Вот к этому-то трагикомическому случаю мы и придрались, чтобы заговорить о необходимости отъезда.

В октябре началась великая забастовка. Потом вспыхнуло вооруженное восстание.

Театр был временно закрыт. Через несколько дней стрельба на улицах прекратилась, но осадное положение оставалось в силе. По улицам разрешалось ходить не позже восьми часов.

При таких условиях наша заграничная поездка получила достаточное внешнее оправдание.

Первая заграничная поездка

Для решения вопроса о заграничной поездке все правление театра собралось в моей квартире, в Каретном ряду. Приехали в ночевку. В описываемый вечер надо было во что бы то ни стало решить вопрос, ради которого все собрались, а после решения посылать в Берлин передового для найма театра, заказов декораций и проч.

Остающиеся в Москве должны были достать деньги и сорганизовать все для поездки.

Заседание длилось всю ночь, и даже после того, как гости улеглись спать и потушили свечи, дебаты не прекращались, тем более что никому не спалось.

Через несколько дней артист А. Л. Вишневский выехал за границу в качестве передового, а 24 января 1906 года вся труппа и я с женой и детьми выехали через Варшаву в Берлин.

В Берлине погода нас встретила приветливо. Днем можно было ходить в осеннем пальто, несмотря на то, что был конец января. По случаю свадьбы кого-то из императорской семьи город был переполнен, и вместо гостиницы нам пришлось снять целую квартиру, только что освободившуюся после отъезда театрального клуба. Там мы вместе с некоторыми из артистов разместились по комнатам и устроились своим хозяйством: В. И. Немирович-Данченко, я с семьей, Книппер, Вишневский и др. Не скажу, чтобы было удобно, но зато было оригинально и весело.

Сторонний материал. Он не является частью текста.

-- ==== Sys2Proof/Machine/Controller.lean ====
section
/-! DEFINITION. The controller as the observer of the event trace (44_controller.md). -/

namespace Sys2Proof.Machine

/-- `o.bad` set: "all other fields are UNKNOWN from now on" (44_controller.md R142, R144), the whole frame memory
too. Log 10. -/
def Ctl.broken : Ctl :=
  { bad := true, cs := .unknown, dc := .unknown, rst := .unknown, resetDone := .unknown,
    lowMs := .unknown, quiet := .unknown, cmd := .unknown, params := .unknown, sleep := .unknown,
    disp := .unknown, inv := .unknown, colmod := .unknown, madctl := .unknown, xs := .unknown,
    xe := .unknown, ys := .unknown, ye := .unknown, cx := .unknown, cy := .unknown, half := .unknown,
    fb := [] }

/-- The reset-default state of 44_controller.md R145: a quiet time, sleep IN, display and inversion OFF,
registers UNKNOWN, frame memory unchanged. Log 18. -/
def Ctl.resetDefaults (o : Ctl) (quiet : Nat) : Ctl :=
  { o with
    resetDone := .known true, cmd := .none, params := .known [], half := .known none,
    sleep := .known .asleep, disp := .known .off, inv := .known .off, colmod := .unknown,
    madctl := .unknown, xs := .unknown, xe := .unknown, ys := .unknown, ye := .unknown,
    cx := .unknown, cy := .unknown, quiet := .known quiet }

/-- `Set rst v` (44_controller.md R145). -/
def Ctl.setRst (p : Params) (v : Level) (o : Ctl) : Ctl :=
  match v with
  | .low => { o with rst := .known .low, lowMs := .known 0, resetDone := .known false }
  | .high =>
    if o.rst = .known .low then
      match o.lowMs with
      | .known ms =>
        if p.obsRstLo ≤ ms then { o.resetDefaults p.obsRstRec with rst := .known .high }
        else Ctl.broken
      | .unknown => Ctl.broken
    else { o with rst := .known .high }

/-- `Sleep t` (44_controller.md R145). -/
def Ctl.sleepMs (t : Nat) (o : Ctl) : Ctl :=
  { o with
    quiet := o.quiet.map (· - t)
    lowMs := if o.rst = .known .low then o.lowMs.map (· + t) else o.lowMs }

/-- `complete(cmd, params, half)` (44_controller.md R143): whether a new command byte may come. -/
def Ctl.complete (o : Ctl) : Bool :=
  match o.cmd with
  | .unknown => false
  | .none => true
  | .cmd .ramwr => o.half = .known none
  | .cmd c =>
    match o.params with
    | .known ps => ps.length = nparams c
    | .unknown => false

/-- The effect of a command byte (44_controller.md R147, R148, R151 to R153, R156; the other four act when
their parameters are complete). -/
def Ctl.runCommand (p : Params) (c : Cmd) (o : Ctl) : Ctl :=
  match c with
  | .swreset => o.resetDefaults p.obsSwReset
  | .slpout => { o with sleep := .known .awake, quiet := .known p.obsSlpOut }
  | .invoff => { o with inv := .known .off }
  | .invon => { o with inv := .known .on }
  | .dispon => { o with disp := .known .on, quiet := .known p.obsDispOn }
  | .ramwr => { o with cx := o.xs.map BitVec.toNat, cy := o.ys.map BitVec.toNat, half := .known none }
  | .colmod => o
  | .madctl => o
  | .caset => o
  | .raset => o

/-- A command byte received in command mode (44_controller.md R143). -/
def Ctl.commandByte (p : Params) (b : Byte) (o : Ctl) : Ctl :=
  if o.complete then
    match p.cmds.cmdOf b with
    | some c => Ctl.runCommand p c { o with cmd := .cmd c, params := .known [] }
    | none => Ctl.broken
  else Ctl.broken

/-- The effect of a completed parameter list `ps` (44_controller.md R149, R150, R154, R155). -/
def Ctl.runParams (c : Cmd) (ps : List Byte) (o : Ctl) : Ctl :=
  match c, ps with
  | .colmod, [b] => { o with colmod := .known b }
  | .madctl, [b] => { o with madctl := .known b }
  | .caset, [p0, p1, p2, p3] =>
    if (join16 p0 p1).toNat ≤ (join16 p2 p3).toNat ∧ (join16 p2 p3).toNat < panelWidth then
      { o with xs := .known (join16 p0 p1), xe := .known (join16 p2 p3) }
    else Ctl.broken
  | .raset, [p0, p1, p2, p3] =>
    if (join16 p0 p1).toNat ≤ (join16 p2 p3).toNat ∧ (join16 p2 p3).toNat < panelHeight then
      { o with ys := .known (join16 p0 p1), ye := .known (join16 p2 p3) }
    else Ctl.broken
  | _, _ => o

/-- A completed pixel (44_controller.md R157): the pixel premises, past the window's end (R158), the write
and the step of the cursor. A cursor outside the panel has no cell to write (R146) and is `bad`. Log 24. -/
def Ctl.pixel (p : Params) (v : Word16) (o : Ctl) : Ctl :=
  if o.colmod = .known p.colmod16bpp ∧ o.madctl = .known p.madctlNormal ∧ o.sleep = .known .awake then
    match o.xs, o.xe, o.ys, o.ye, o.cx, o.cy with
    | .known xs, .known xe, .known _, .known ye, .known cx, .known cy =>
      if ye.toNat < cy then Ctl.broken
      else if panelWidth ≤ cx ∨ panelHeight ≤ cy then Ctl.broken
      else
        let o := { o with fb := o.fb.fbWrite cx cy v, half := .known none }
        if xe.toNat < cx + 1 then { o with cx := .known xs.toNat, cy := .known (cy + 1) }
        else { o with cx := .known (cx + 1) }
    | _, _, _, _, _, _ => Ctl.broken
  else Ctl.broken

/-- `pixel_byte(b)` (44_controller.md R157): pairs of bytes, high byte first. -/
def Ctl.pixelByte (p : Params) (b : Byte) (o : Ctl) : Ctl :=
  match o.half with
  | .known none => { o with half := .known (some b) }
  | .known (some h) => Ctl.pixel p (join16 h b) { o with half := .known none }
  | .unknown => Ctl.broken

/-- A byte received in data mode (44_controller.md R143, R160). -/
def Ctl.dataByte (p : Params) (b : Byte) (o : Ctl) : Ctl :=
  match o.cmd with
  | .cmd .ramwr => o.pixelByte p b
  | .cmd c =>
    match o.params with
    | .known ps =>
      if ps.length < nparams c then
        let o := { o with params := .known (ps ++ [b]) }
        if (ps ++ [b]).length = nparams c then o.runParams c (ps ++ [b]) else o
      else Ctl.broken
    | .unknown => Ctl.broken
  | .none => Ctl.broken
  | .unknown => Ctl.broken

/-- `Tx b` (44_controller.md R143): ignored while chip-select is not active, `bad` before a reset has
completed, while the reset line is not high and while a settling time runs (R144). -/
def Ctl.receive (p : Params) (b : Byte) (o : Ctl) : Ctl :=
  if o.cs = .known p.csActive then
    if o.resetDone = .known true ∧ o.rst = .known .high ∧ o.quiet = .known 0 then
      match o.dc with
      | .known .low => o.commandByte p b
      | .known .high => o.dataByte p b
      | .unknown => Ctl.broken
    else Ctl.broken
  else o

/-- One event of the trace, seen by the controller (44_controller.md R143). `o.bad` is sticky (R144). -/
def Ctl.event (p : Params) (e : Event) (o : Ctl) : Ctl :=
  if o.bad then o
  else
    match e with
    | .busCfg _ _ _ => o
    | .outCfg _ => o
    | .set .cs v => { o with cs := .known v }
    | .set .dc v => { o with dc := .known v }
    | .set .rst v => o.setRst p v
    | .sleep t => o.sleepMs t
    | .tx b => o.receive p b

/-- The events of a trace, seen in order. -/
def Ctl.run (p : Params) (es : List Event) (o : Ctl) : Ctl :=
  es.foldl (fun o e => Ctl.event p e o) o

end Sys2Proof.Machine
end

Первое время, несмотря на то, что приезд наш был подготовлен в печати известным театральным критиком Вильгельмом Шольцем, отношение немцев к русским и в частности к нам не было гостеприимным: у рабочих театра представление о русском искусстве было весьма примитивное; по-видимому, они смешивали нас с цирком или акробатами, удивлялись тому, что мы не привезли с собой ни трапеций, ни лестниц, ни канатов, ни проволоки для хождения по ней. Заказанные нами декорации не были готовы. Все мастерские были заняты заказами для Америки, с русскими же революционерами мало считались. Нас выручили наши рабочие во главе с И. И. Титовым,[186] вместе с нами приехавшие из Москвы, вместе с нами создавшие дело, любившие его, воспитанные в одних с нами принципах, так сказать, вскормленные одним с нами молоком. В несколько ночей работы (днем театр был занят репетициями немецкой труппы) четыре человека сделали то, чего мы не могли добиться от целой фабрики за месяц. Но и тут нам ставились всевозможные препятствия. Так, например, для того чтобы иметь право работать на сцене по ночам, нам пришлось оплачивать по тарифу за сверхурочные работы весь рабочий состав немецкого театра. Были набраны русские сотрудники из числа эмигрантов. Ввиду того что после неудач японской войны и революции отношение к русским за границей стало почти презрительным, на нас лежала миссия по мере возможности поддержать репутацию русских. Прежде всего нужно было удивить всех дисциплиной и трудоспособностью артистов. Все поняли это и вели себя образцово. Репетиции шли с короткими перерывами с утра до ночи, в большом порядке, которого не знали в том театре, в котором нам пришлось играть. Скоро создались легенды о нашей закулисной жизни.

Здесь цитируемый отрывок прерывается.